/sqltree

A SQL parser

Primary LanguagePythonApache License 2.0Apache-2.0

sqltree

sqltree is an experimental parser for SQL, providing a syntax tree for SQL queries. Possible use cases include:

  • Static analysis (for example, to validate column names)
  • Translating queries to another SQL dialect
  • Autoformatting

sqltree can parse queries:

$ python -m sqltree "SELECT * FROM x WHERE x = 3"
Select(select_exprs=[SelectExpr(expr=Star(), alias=None)], table=Identifier(text='x'), conditions=BinOp(left=Identifier(text='x'), op=Punctuation(text='='), right=IntegerLiteral(value=3)))

And format them:

$  python -m sqltree.formatter "SELECT * from x where x=3"
SELECT *
FROM x
WHERE x = 3

SQL is a big language with a complicated grammar that varies significantly between database vendors. sqltree is designed to be flexible enough to parse the full syntax supported by different databases, but I am prioritizing constructs used in my use cases for the parser. So far, that has meant a focus on parsing MySQL 8 queries. Further syntax will be added as I have time.

Features

Useful features of sqltree include:

Placeholder support

sqltree supports placeholders such as %s or ? in various positions in the query, so that queries using such placeholders can be formatted and analyzed.

$ python -m sqltree.formatter 'select * from x where y = 3 %(limit)s'
SELECT *
FROM x
WHERE y = 3
%(limit)s

Better error messages

sqltree's handwritten parser often produces better error messages than MySQL itself. For example:

$ mysql
mysql> show replicca status;
ERROR 1064 (42000): You have an error in your SQL syntax; check the manual that corresponds to your MySQL server version for the right syntax to use near 'replicca status' at line 1
$ python -m sqltree 'show replicca status'
Unexpected 'replicca' (expected one of REPLICA, SLAVE, REPLICAS, TABLES, TABLE, TRIGGERS, VARIABLES, STATUS, COUNT, WARNINGS, ERRORS, COLUMNS, FIELDS, INDEX, INDEXES, KEYS)
0: show replicca status
        ^^^^^^^^

API

  • sqltree.sqltree: parse a SQL query and return the parse tree. See sqltree.parser for the possible parse nodes.
  • sqltree.formatter.format: reformat a SQL query.
  • sqltree.tools.get_tables: get the tables referenced in a SQL query.

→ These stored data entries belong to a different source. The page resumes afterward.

-- ==== Sys2Proof/Syntax.lean ====
section
/-! DEFINITION. The commands of the block: one constructor for each row of spec/opcode_table.json. -/

namespace Sys2Proof
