-- ==== Sys2Proof/Machine/Fields.lean ====
section
/-! DEFINITION. The names of the register fields of the spec (register tables of R8 to R566), each as the address of its word and its bits. Generated once from the tables of spec/ by a script that reads spec/ alone; a register that a table repeats takes its index or indices as arguments. -/

namespace Sys2Proof.Machine.F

More detailed documentation to follow.

Requirements

sqltree runs on Python 3.6 and up and it has no dependencies.

Using the fixit rule

sqltree embeds a fixit rule for formatting SQL. Here is how to use it:

  • Install fixit if you don't have it yet
    • pip install fixit
    • python -m fixit.cli.init_config
  • Run python -m fixit.cli.apply_fix --rules sqltree.fixit.SqlFormatRule path/to/your/code

Changelog

Version 0.3.0 (July 12, 2022)

  • Add ANSI SQL as a dialect
  • Support escaping quotes by doubling them in string literals
  • Support scientific notation with a negative exponent
  • Fix formatting for quoted identifiers that contain non-alphanumeric characters
  • Support the unary NOT operator
  • Fix formatting of LEFT JOIN and similar queries

Version 0.2.0 (June 24, 2022)

  • Support SELECT ... INTO syntax
  • Support SET TRANSACTION syntax
  • Support a MOD B and a DIV b syntax
  • Support GROUP_CONCAT() syntax

Version 0.1.0 (June 13, 2022)

  • Initial release